Recommendations for ways medical licensure can ask about mental health while promoting a culture of health care worker wellness and maintain legal precedence under ADA exist. The Federation of State Medical Boards (FSMB), an organization that oversees and advises individual state medical boards, published recommendations in 2018 for licensing applications as it relates to health care worker wellness and burnout.10
As an immediate action of the Dr. Lorna Breen Act, all medical licensure organizations should be expected and required to uphold the FSMB recommendations for any and all questions regarding mental health. Procedures to regulate state licensure questions should be swiftly implemented to ensure all medical licensure organizations are promoting health care worker wellness and a culture of safe treatment for mental health. Furthermore, due to overwhelming fear among health care workers regarding seeking treatment for mental health and ramifications for their medical license, implemented regulations should be widely publicized.

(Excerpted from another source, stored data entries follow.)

/-- Settles O37: the definition's fields are judged in their order, and a definition that is read replaces the slot, rebinds both
coils and is then told to the coupler record. -/
theorem writeSlotReplaces : Obligations.WriteSlotReplaces := by
  constructor
  · intro s r b h hl refused
    refine ⟨fun h0 => ?_, ?_⟩
    · unfold refused
      rw [exec_writeSlot h, serveWriteSlot_noSlot hl h0]
    intro i hi badKind badBinding
    have refuse {f : Nat} {p : Option Nat} (he : slotDefOf b i s = .error (f, p)) : refused f p := by
      unfold refused
      rw [exec_writeSlot h, serveWriteSlot_error hl hi he]
    refine ⟨fun h1 => refuse (slotDefOf_badFlag h1), fun h1 hk => refuse (slotDefOf_badKind h1 hk),
      fun h1 hk h4 => refuse (slotDefOf_badMode h1 hk h4), fun h1 hk h4 => ⟨fun h2 h5 => ?_, fun h2 h5 h5' k hk' bad good => ?_,
        fun h2 h5 => ?_, fun h2 h5 => ?_⟩, fun d => slotDefOf_eq_ok⟩
    · exact refuse (slotDefOf_badBody h1 hk h4 (slotBodyOf_badCount h2 h5))
    · exact refuse (slotDefOf_badBody h1 hk h4 (slotBodyOf_badBinding h2 h5 h5' hk' bad good))
    · exact refuse (slotDefOf_badBody h1 hk h4 (slotBodyOf_badPoint h2 h5))
    · exact refuse (slotDefOf_badBody h1 hk h4 (slotBodyOf_badCoil h2 h5))
  intro s r b i d h hl hi hd
  refine ⟨fun tied => ?_, fun before after => ?_⟩
  · have refusedTied : (tiedToEnabled (s.slot i).defn s || tiedToEnabled d s) = true := by simpa using tied
    rw [exec_writeSlot h, serveWriteSlot_ok hl hi hd, if_pos refusedTied]
  · have free : (tiedToEnabled (s.slot i).defn s || tiedToEnabled d s) = false := by rw [before, after]; rfl
    obtain ⟨slots, -, -⟩ := writeSlot_table i d s
    obtain ⟨maskA, maskB, requests⟩ := slotWritten_kept i d s
    have coupler := coupler_writeSlot i d s
    have frame := rewriteCoupler_frame (isStateSlot (s.slot i).defn) (isStateSlot d) (slotWritten i d s)
    rw [← writeSlot_eq] at frame
    have coil := coil_writeSlot_reads i d s
    refine ⟨writeSlot i d s, ?_, ?_, fun j hj => ?_, fun inactive => ?_, fun c hc => ?_, fun c hc hb => ?_,
      fun c hc hb => ?_, fun n => ?_, fun was now => ⟨?_, fun sure => ?_⟩, fun was now => ⟨?_, fun unsure => ?_⟩,
      fun was now => ?_, fun was now => ?_, fun c => ?_, ?_, ?_, ?_⟩
    · rw [exec_writeSlot h, serveWriteSlot_ok hl hi hd, free]
      rfl
    · rw [slots, if_pos rfl]
    · rw [slots, if_neg hj]
    · rw [writeSlot_eq]
      exact mem_summary_rewriteCoupler (mem_summary_slotWritten inactive d) _ _
    · obtain ⟨-, named, -, -⟩ := coil c
      exact named hc
    · obtain ⟨-, -, fresh, -⟩ := coil c
      exact fresh hc hb
    · obtain ⟨-, -, -, unnamed⟩ := coil c
      exact unnamed hc hb
    · obtain ⟨g, x, e⟩ := sec_writeSlot i d s n
      rw [e]
      exact ⟨rfl, rfl, rfl⟩
    · rw [coupler, was, now]
      rfl
    · have created := rewriteCoupler_created (s := slotWritten i d s) (by rwa [coupler_slotWritten])
      rw [writeSlot_eq, was, now]
      simpa only [sec_slotWritten] using created
    · rw [coupler, was, now]
      rfl
    · intro n
      have removed := rewriteCoupler_removed (s := slotWritten i d s) (by rwa [coupler_slotWritten]) n
      rw [writeSlot_eq, was, now]
      rwa [sec_slotWritten] at removed
    · rw [coupler, was, now]
      rfl
    · rw [coupler, was, now]
      rfl
    · obtain ⟨kept, -⟩ := coil c
      exact kept
    · rw [frame]; exact maskA
    · rw [frame]; exact maskB
    · rw [frame]; exact requests

end Sys2Proof.Machine

/-! ### WRITE_MASKS and ENABLE_SLOT (R18, R26) -/

namespace Sys2Proof.Machine

variable {s t u : State} {r : Request} {b : List Byte} {i j : Fin 24} {n : SecId}

theorem exec_writeMasks (h : Serving s 4 r b) : exec .writeMasks s = .next (conclude (answer r (serveWriteMasks b s))) :=
  congrArg Host.Outcome.next (act_serving h _)
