-- ==== Sys2Proof/Machine/Params.lean ====
section
/-! DEFINITION. Derived parameters of a configuration, and the reference configuration of the spec (00_scope.md R9, R10). -/

namespace Sys2Proof

/-- `NPINS` (R9). -/
def Cfg.npins (c : Cfg) : Nat := c.pins.length

/-- R15: `SRC_MASK = 1 << SRC_BIT`. -/
def Cfg.srcMask (c : Cfg) : Word := 1#32 <<< c.srcBit.val

/-- Every address R9 names, each once. -/
def Cfg.addrs (c : Cfg) : List Word :=
  c.sdAddr :: c.outEnAddr :: c.outEnSetAddr :: c.outEnClrAddr ::
    (c.pins.map PinCfg.ctrlAddr ++ c.pins.map PinCfg.funcAddr)

/-- R31: the record of a pin named by an 8-bit operand; none exactly when `pin ≥ NPINS`. -/
def Cfg.pin? (c : Cfg) (pin : Byte) : Option PinCfg := c.pins[pin.toNat]?

/-- The pins of `REFCFG` (R10). -/
def refPin (n : Nat) : PinCfg where
  ctrlAddr := BitVec.ofNat 32 (0x60000328 + 4 * n)
  funcAddr := BitVec.ofNat 32 (0x60000800 + 4 * n)
  funcBits := if n = 0 ∨ n = 2 ∨ n = 4 ∨ n = 5 then 0x00000000#32 else 0x00000030#32

/-- `REFCFG` (R10): the spec's own test configuration. It says nothing about any chip; the model uses it for
`State.reset` and for its tests only (log entry 2). -/
def refCfg : Cfg where
  pins := (List.range 16).map refPin
  sdAddr := 0x60000368#32
  outEnAddr := 0x6000030C#32
  outEnSetAddr := 0x60000310#32
  outEnClrAddr := 0x60000314#32
  srcBit := 0
  funcMask := 0x00000130#32
  fBase := 80000000

end Sys2Proof
end

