-- ==== Sys2Proof/Machine/State.lean ====
section
/-! DEFINITION. The state of the machine (10_state.md R40), plain data, and the state after reset
(70_reset_and_hazards.md R180). -/

namespace Sys2Proof.Machine

/-- R12: who makes a register access. `other` stands for every agent that is not the block. -/
inductive Agent where
  | block
  | other
  deriving DecidableEq, Repr

/-- R14: the two primitives. -/
inductive Dir where
  | read
  | write
  deriving DecidableEq, Repr

/-- One access that took effect: who, which primitive, where, and the word read or written. -/
structure Access where
  agent : Agent
  dir : Dir
  addr : Word
  data : Word
  deriving DecidableEq, Repr

/-- R54, R59: the width an other bus agent asks for; only `word` exists. -/
inductive Width where
  | byte
  | half
  | word
  deriving DecidableEq, Repr

/-- What an other bus agent asks for: a read, or a write with its data. -/
inductive BusOp where
  | read
  | write (data : Word)
  deriving DecidableEq, Repr

/-- R12 (c): one access by an other bus agent. -/
structure BusAccess where
  op : BusOp
  addr : Word
  width : Width
  deriving DecidableEq, Repr

/-- R12, R64: one place in the order in which the agents act: the block's next action, or the given access of an other bus
agent. An action of the block is the sampling of the word the host presents, one access, or the answer (R81); each is a turn
of its own, so that an other agent can act before and after every one of them (log entry 4). -/
inductive Turn where
  | block
  | agent (a : BusAccess)
  deriving DecidableEq, Repr

/-- R35: the fault record. -/
structure FaultRecord where
  valid : Bool
  cause : BitVec 3
  cmd : Word
  deriving DecidableEq, Repr

/-- R26, R40: the contents of the registers in the register address space. -/
structure Contents where
  sdReg : Word
  pinCtrl : List Word
  func : List Word
  outEn : Word
  deriving DecidableEq, Repr

/-- Why the machine stops with a fault. The four causes of R151 are NOT among them: they are entered in the fault record
and the block goes on (R152, R160). -/
inductive Fault where
  /-- Raised by the block's own access to an address that names no register. R51 and R59 say the block never makes one,
  and no well-formed state raises it (the model states this). Safe: it only stops a run. -/
  | blockAccess (addr : Word)
  deriving DecidableEq, Repr

/-- Why a step has no meaning. -/
inductive Refusal where
  /-- Raised by an arm of `exec` whose command has no meaning yet; no arm raises it. Safe. -/
  | notModelled (mnemonic : String)
  /-- R59: raised by an other bus agent's access that the sources do not define (a read of a write-only port, an address
  outside the map, a narrow or misaligned access): no step exists. Safe. -/
  | undefinedAccess (a : BusAccess)
  /-- R18, R37: raised when the block is idle, the command stream is exhausted and no agent acts: the run has ended.
  Safe. -/
  | runEnded
  deriving DecidableEq, Repr

/-- R40 lists `sdReg` to `fault`, the state of the hardware. `cfg` (R9), `stream` and `pc` (R37) and `sched` (R64, R166)
are what R40 calls "not state": inputs, which stand here because a step is a function of the state alone (log entries
1, 3, 4). `responses` and `trace` are what the port answered (R81) and the accesses made (R18), oldest first: nothing
reads them back. -/
structure State where
  /-- R9: fixed for the machine; no step changes it. -/
  cfg : Cfg
  /-- R20 -/
  sdReg : Word
  /-- R27: `PIN_CTRL[n]` for `n < NPINS` -/
  pinCtrl : List Word
  /-- R28: `FUNC[n]` for `n < NPINS` -/
  func : List Word
  /-- R29 -/
  outEn : Word
  /-- R34 -/
  busy : Bool
  /-- R34: the command word in flight -/
  curCmd : Word
  /-- R34: the index of the next micro-step -/
  upc : Nat
  /-- R34: the word the last `MemRead` of the command returned -/
  tmp : Word
  /-- R35 -/
  fault : FaultRecord
  /-- R37: the host's command stream -/
  stream : List Word
  /-- R37: the index of the next command to present -/
  pc : Nat
  /-- R12, R64: the rest of the order in which the agents act; past its end only the block acts -/
  sched : List Turn
  /-- R81: the 4-bit response of every finished command -/
  responses : List (BitVec 4)
  /-- R18: every access made -/
  trace : List Access
  deriving DecidableEq, Repr

/-- R180: the state after reset, for any configuration and any register contents. R180 leaves the contents unspecified;
what it fixes is fixed here. `curCmd`, `upc` and `tmp` hold nothing while the block is idle (log entry 6). That the order of the
other agents is EMPTY at reset is the model's choice (DESIGN CHOICE, log entry 4): D24 of 92_eei_decisions.md leaves it
quantified, and any other order is `sched` replaced. So is that the stream is empty (log entry 3), and that the two recording
lists are (log entry 10). -/
def State.resetOf (c : Cfg) (k : Contents) : State where
  cfg := c
  sdReg := k.sdReg
  pinCtrl := k.pinCtrl
  func := k.func
  outEn := k.outEn
  busy := false
  curCmd := 0#32
  upc := 0
  tmp := 0#32
  fault := ⟨false, 0#3, 0#32⟩
  stream := []
  pc := 0
  sched := []
  responses := []
  trace := []

/-- Every register zero: DESIGN CHOICE (log entry 5), since R180 gives no value. -/
def zeroContents (c : Cfg) : Contents where
  sdReg := 0#32
  pinCtrl := List.replicate c.npins 0#32
  func := List.replicate c.npins 0#32
  outEn := 0#32

/-- The machine right after reset: one member of the family R180 and D24 allow (log entries 2, 3, 4 and 5): in a run from it no
other agent acts. -/
def State.reset : State := State.resetOf refCfg (zeroContents refCfg)

end Sys2Proof.Machine
end

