-- ==== Sys2Proof/Machine/Step.lean ====
section
/-! DEFINITION. One step of the machine: one command of the host's stream, from its sampling to its answer, or one access
of an other agent while the block is idle. -/

namespace Sys2Proof.Machine

/-- R12, R81: while the block is idle an other agent acts, or the block samples the word the host presents and executes it; a
busy block finishes the command in flight. -/
def step (s : State) : Host.Outcome State Fault Refusal :=
  match s.portAction with
  | .resume => resume s
  | .agentOnly a rest => agentAlone a rest s
  | .ended => .refused .runEnded
  | .present cmd =>
    match decode cmd with
    | .error _ => presentIllegal cmd s
    | .ok i => exec i (s.takeTurn.sample cmd)

/-- The state in which the very next step runs the command whose bits are `w`: the host presents that word to an idle
block. -/
def State.withFetchWord (s : State) (nbits w : Nat) : State := s.placeCommand (BitVec.ofNat 32 (w % 2 ^ nbits))

end Sys2Proof.Machine
end

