-- ==== Sys2Proof/Tests/Slice0.lean ====
section
/-! SUPPORT. Small checks of the model against spec/95_test_vectors.md (whose numbers are the expected results), one
ill-formed term for each check of WellFormed, and a witness for the hypotheses of each statement. -/

namespace Sys2Proof.Tests

open Sys2Proof.Machine

/-! ### Start states -/

/-- 95_test_vectors.md, part 3: the start state S0, with the given `SD_REG`. -/
def startSd (w : Word) : State :=
  State.resetOf refCfg ⟨w, List.replicate 16 0x00000584#32, List.replicate 16 0x000001B0#32, 0x00008001#32⟩

/-- 95_test_vectors.md, part 3: S0. -/
def s0 : State := startSd 0xABCD5A7F#32

/-- 95_test_vectors.md V-S3: the start state of V-S3, pin 4 bound. -/
def bound4 : State :=
  { startSd 0xABCD6FC8#32 with
    pinCtrl := (List.replicate 16 0x00000584#32).set 4 0x00000585#32, outEn := 0x00008011#32 }

/-- A word written by an other agent. -/
def agentWrites (addr v : Word) : Turn := .agent ⟨.write v, addr, .word⟩

/-- A word read by an other agent. -/
def agentReads (addr : Word) : Turn := .agent ⟨.read, addr, .word⟩

/-- A state with an order of accesses. -/
def under (sched : List Turn) (s : State) : State := { s with sched := sched }

/-- A field of the next state of a command. -/
def after {α : Type} (i : Instr) (s : State) (f : State → α) : Option α := (nextState? (exec i s)).map f

/-- The four kinds of registers at pin 4, after a command. -/
def regs4 (s : State) : List (Option Word) := [some s.sdReg, s.func[4]?, s.pinCtrl[4]?, some s.outEn]

/-- What an outcome has shown to be true of its next state. -/
theorem next_of_any {r : Result} {p : State → Prop} [DecidablePred p]
    (h : (nextState? r).any (fun t => decide (p t)) = true) : ∃ t, r = .next t ∧ p t := by
  cases r with
  | next t => exact ⟨t, rfl, by simpa [nextState?] using h⟩
  | fault e => simp [nextState?] at h
  | refused e => simp [nextState?] at h

/-! ### Decoding: words of 95_test_vectors.md 2.1 -/

theorem test_decode_enable : decode 0x01000000#32 = .ok .enable := by decide
theorem test_decode_disable : decode 0x02000000#32 = .ok .disable := by decide
theorem test_decode_setTarget : decode 0x030000C8#32 = .ok (.setTarget 200#8) := by decide
theorem test_decode_setPrescale : decode 0x0400006F#32 = .ok (.setPrescale 111#8) := by decide
theorem test_decode_configDuty : decode 0x050002C8#32 = .ok (.configDuty 200#8 2#8) := by decide
theorem test_decode_presetA : decode 0x06000002#32 = .ok (.presetA 2#8) := by decide
theorem test_decode_presetB : decode 0x070000C8#32 = .ok (.presetB 200#8) := by decide
theorem test_decode_bind : decode 0x08000004#32 = .ok (.bind 4#8) := by decide
theorem test_decode_unbind : decode 0x09000004#32 = .ok (.unbind 4#8) := by decide
theorem test_decode_setup : decode 0x0A000004#32 = .ok (.setup 4#8) := by decide
theorem test_decode_close : decode 0x0B000004#32 = .ok (.close 4#8) := by decide

/-- V-E12 to V-E19: words that select no command. -/
theorem test_decode_illegal :
    ([0x00000000#32, 0xFFFFFFFF#32, 0x0C000000#32, 0x01000001#32, 0x02000100#32, 0x03010005#32, 0x030001C8#32,
      0x08000104#32].all fun w => (decode w).toOption.isNone) = true := by decide

/-- V-E20 to V-E23: legal words, two of them with operands out of range. -/
theorem test_decode_by_value :
    decode 0x05000005#32 = .ok (.configDuty 5#8 0#8) ∧ decode 0x08000010#32 = .ok (.bind 16#8) ∧
    decode 0x03000000#32 = .ok (.setTarget 0#8) ∧ decode 0x0800000F#32 = .ok (.bind 15#8) := by decide

/-- V-E5: the assembly text and its word. -/
theorem test_assemble :
    assemble ["CONFIG_DUTY 200, 2 ; duty, m".toList, "  ".toList, "BIND 0x04".toList, "ENABLE".toList] =
      some [0x050002C8#32, 0x08000004#32, 0x01000000#32] ∧
    assemble ["SET_TARGET 256".toList] = none := by decide

/-! ### WellFormed: each check refuses an ill-formed term -/

/-- A configuration like `REFCFG` with `n` pins. -/
def withPins (n : Nat) : Cfg :=
  { refCfg with sdAddr := 0x70000000#32, outEnAddr := 0x70000004#32, outEnSetAddr := 0x70000008#32,
                outEnClrAddr := 0x7000000C#32, pins := (List.range n).map refPin }

theorem test_wf_refCfg : refCfg.Wf := by decide
theorem test_wf_one_and_32_pins : (withPins 1).Wf ∧ (withPins 32).Wf := by decide
theorem test_wf_refuses_pin_counts : ¬ (withPins 0).PinCountOk ∧ ¬ (withPins 33).PinCountOk := by decide
theorem test_wf_refuses_misaligned : ¬ (Cfg.AlignedOk { refCfg with sdAddr := 0x6000036A#32 }) := by decide
theorem test_wf_refuses_shared_address : ¬ (Cfg.DistinctOk { refCfg with sdAddr := 0x60000328#32 }) := by decide
theorem test_wf_refuses_function_bits : ¬ (Cfg.FuncBitsOk { refCfg with funcMask := 0x00000100#32 }) := by decide
theorem test_wf_refuses_base : ¬ (Cfg.BaseOk { refCfg with fBase := 0 }) := by decide
theorem test_wf_refuses_pin : PinOk refCfg 15#8 ∧ ¬ (Instr.Wf refCfg (.bind 16#8)) := by decide
theorem test_wf_refuses_multiplier : ¬ MultOk 0#8 ∧ ¬ (Instr.Wf refCfg (.configDuty 0#8 0#8)) := by decide
theorem test_wf_refuses_prescale :
    ¬ PrescaleOk 86#8 3#8 ∧ ¬ (Instr.Wf refCfg (.configDuty 170#8 3#8)) ∧ (Instr.Wf refCfg (.configDuty 171#8 3#8)) := by
  decide

/-! ### One command on a small state -/

/-- V-M1 -/
theorem test_enable : after .enable s0 (fun t => (t.sdReg, t.trace)) =
    some (0xABCD0000#32, [rd 0x60000368#32 0xABCD5A7F#32, wr 0x60000368#32 0xABCD0000#32]) := by decide
/-- V-M3, V-M4 -/
theorem test_disable : after .disable s0 State.sdReg = some 0xABCC0000#32 ∧
    after .disable (startSd 0xFFFFFFFF#32) State.sdReg = some 0xFFFE0000#32 := by decide
/-- V-M5, V-M6 -/
theorem test_setTarget : after (.setTarget 200#8) (startSd 0xABCD0000#32) State.sdReg = some 0xABCD00C8#32 ∧
    after (.setTarget 0#8) (startSd 0xFFFFFFFF#32) State.sdReg = some 0xFFFFFF00#32 := by decide
/-- V-M7, V-M8 -/
theorem test_setPrescale : after (.setPrescale 111#8) (startSd 0xABCD00C8#32) State.sdReg = some 0xABCD6FC8#32 ∧
    after (.setPrescale 255#8) (startSd 0x00000000#32) State.sdReg = some 0x0000FF00#32 := by decide
/-- V-C3, V-C9, V-C10 -/
theorem test_configDuty :
    after (.configDuty 85#8 3#8) (startSd 0xABCD6FC8#32) State.sdReg = some 0xABCDFE55#32 ∧
    after (.configDuty 64#8 4#8) (startSd 0xABCDFEFF#32) State.sdReg = some 0xABCDFF40#32 ∧
    after (.configDuty 0#8 255#8) (startSd 0xABCDFF40#32) State.sdReg = some 0xABCD0000#32 := by decide
/-- V-C4, V-C12 -/
theorem test_configDuty_faults :
    after (.configDuty 86#8 3#8) s0 (fun t => (t.responses, t.fault.cause, t.sdReg)) = some ([4#4], 4#3, 0xABCD5A7F#32) ∧
    after (.configDuty 0#8 0#8) s0 (fun t => (t.responses, t.fault.cause, t.trace)) = some ([3#4], 3#3, []) := by decide
/-- V-C2, and the row of duty 255 in 2.2 -/
theorem test_presetA : after (.presetA 2#8) (startSd 0xABCD0000#32) State.sdReg = some 0xABCD0102#32 ∧
    after (.presetA 255#8) (startSd 0x00000000#32) State.sdReg = some 0x000000FF#32 := by decide
/-- V-C1: the four accesses -/
theorem test_presetB : after (.presetB 200#8) s0 (fun t => (t.sdReg, t.trace)) =
    some (0xABCD6FC8#32,
      [rd 0x60000368#32 0xABCD5A7F#32, wr 0x60000368#32 0xABCD5AC8#32,
       rd 0x60000368#32 0xABCD5AC8#32, wr 0x60000368#32 0xABCD6FC8#32]) := by decide
/-- V-P1 -/
theorem test_bind : after (.bind 4#8) s0 (fun t => (regs4 t, t.trace)) =
    some ([some 0xABCD5A7F#32, some 0x00000080#32, some 0x00000585#32, some 0x00008011#32],
      [rd 0x60000810#32 0x000001B0#32, wr 0x60000810#32 0x00000080#32, rd 0x60000338#32 0x00000584#32,
       wr 0x60000338#32 0x00000585#32, wr 0x60000310#32 0x00000010#32]) := by decide
/-- V-P3, V-P6 -/
theorem test_bind_last_pin : after (.bind 15#8) s0 (fun t => (t.func[15]?, t.outEn)) = some (some 0x000000B0#32, 0x00008001#32) ∧
    after (.bind 16#8) s0 (fun t => (t.responses, t.trace)) = some ([2#4], []) := by decide
/-- V-P2 -/
theorem test_unbind : after (.unbind 4#8) { bound4 with func := s0.func.set 4 0x00000080#32 } (fun t => (regs4 t, t.trace)) =
    some ([some 0xABCD6FC8#32, some 0x00000080#32, some 0x00000584#32, some 0x00008001#32],
      [wr 0x60000314#32 0x00000010#32, rd 0x60000338#32 0x00000585#32, wr 0x60000338#32 0x00000584#32]) := by decide
/-- V-P5 -/
theorem test_unbind_plain_output : after (.unbind 0#8) s0 (fun t => (t.outEn, t.pinCtrl[0]?)) =
    some (0x00008000#32, some 0x00000584#32) := by decide
/-- V-S1 -/
theorem test_setup : after (.setup 4#8) s0 (fun t => (regs4 t, t.trace.length)) =
    some ([some 0xABCD0000#32, some 0x00000080#32, some 0x00000585#32, some 0x00008011#32], 7) := by decide
/-- V-S2 -/
theorem test_setup_faults : after (.setup 16#8) s0 (fun t => (t.sdReg, t.responses)) = some (0xABCD5A7F#32, [2#4]) := by decide
/-- V-S3, program P2 -/
theorem test_close : after (.close 4#8) bound4 (fun t => (regs4 t, t.trace)) =
    some ([some 0xABCC0000#32, some 0x000001B0#32, some 0x00000584#32, some 0x00008001#32],
      [wr 0x60000314#32 0x00000010#32, rd 0x60000338#32 0x00000585#32, wr 0x60000338#32 0x00000584#32,
       rd 0x60000368#32 0xABCD6FC8#32, wr 0x60000368#32 0xABCC0000#32]) := by decide
/-- V-S4 -/
theorem test_close_faults : after (.close 200#8) s0 (fun t => (t.sdReg, t.responses)) = some (0xABCD5A7F#32, [2#4]) := by decide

With an ongoing mental health crisis growing among health care workers, the time is imminent to implement changes to medical licensure questions regarding mental health. Health care workers should never have to feel like they must choose between the profession to which they have devoted their lives and their mental well-being. It is time we make the steps to dispel stigma against mental illness within health care and support health care providers by making necessary reforms to medical licensure questions. The recommendations of best practice are available—it is imminent regulation and implementation that is needed.
Dr Athanasios is a psychiatry resident at Jersey Shore University Medical Center.
References
1. Kane L. 2021 physician burnout & suicide report. Medscape. January 22, 2021. Accessed April 4, 2022. https://www.medscape.com/slideshow/2021-lifestyle-burnout-6013456
2. Greene T, Harju-Seppänen J, Adeniji M, et al. Predictors and rates of PTSD, depression and anxiety in UK frontline health and social care workers during COVID-19. Eur J Psychotraumatol. 2021;12(1):1882781.
3. de Sousa GM, Tavares VDO, de Meiroz Grilo MLP, et al. Mental health in COVID-19 pandemic: a meta-review of prevalence meta-analyses. Front Psychol. 2021;12:703838.
4. Ivey-Stephenson AZ, Crosby AE, Hoenig JM, et al. Suicidal thoughts and behaviors among adults aged ≥18 years - United States, 2015-2019. MMWR Surveill Summ. 2022;71(1):1-19.
5. Yasgur BS. A tragedy of the profession: Medscape physician suicide report 2022. Medscape. March 4, 2022. Accessed April 4, 2022. https://www.medscape.com/slideshow/2022-physician-suicide-report-6014970
6. Arnhart K, Privitera MR, Fish E, et al. Physician burnout and barriers to care on professional applications. J Leg Med. 2019;39(3):235-246.
7. Jones JTR, North CS, Vogel-Scibilia S, et al. Medical licensure questions about mental illness and compliance with the Americans With Disabilities Act. J Am Acad Psychiatry Law. 2018;46(4):458-471.
8. Saddawi-Konefka D, Brown A, Eisenhart I, et al. Consistency between state medical license applications and recommendations regarding physician mental health. JAMA. 2021;325(19):2017-2018.
9. United States, 117th Congress. Dr. Lorna Breen Health Care Provider Protection Act, H.R.1667. March 18, 2022.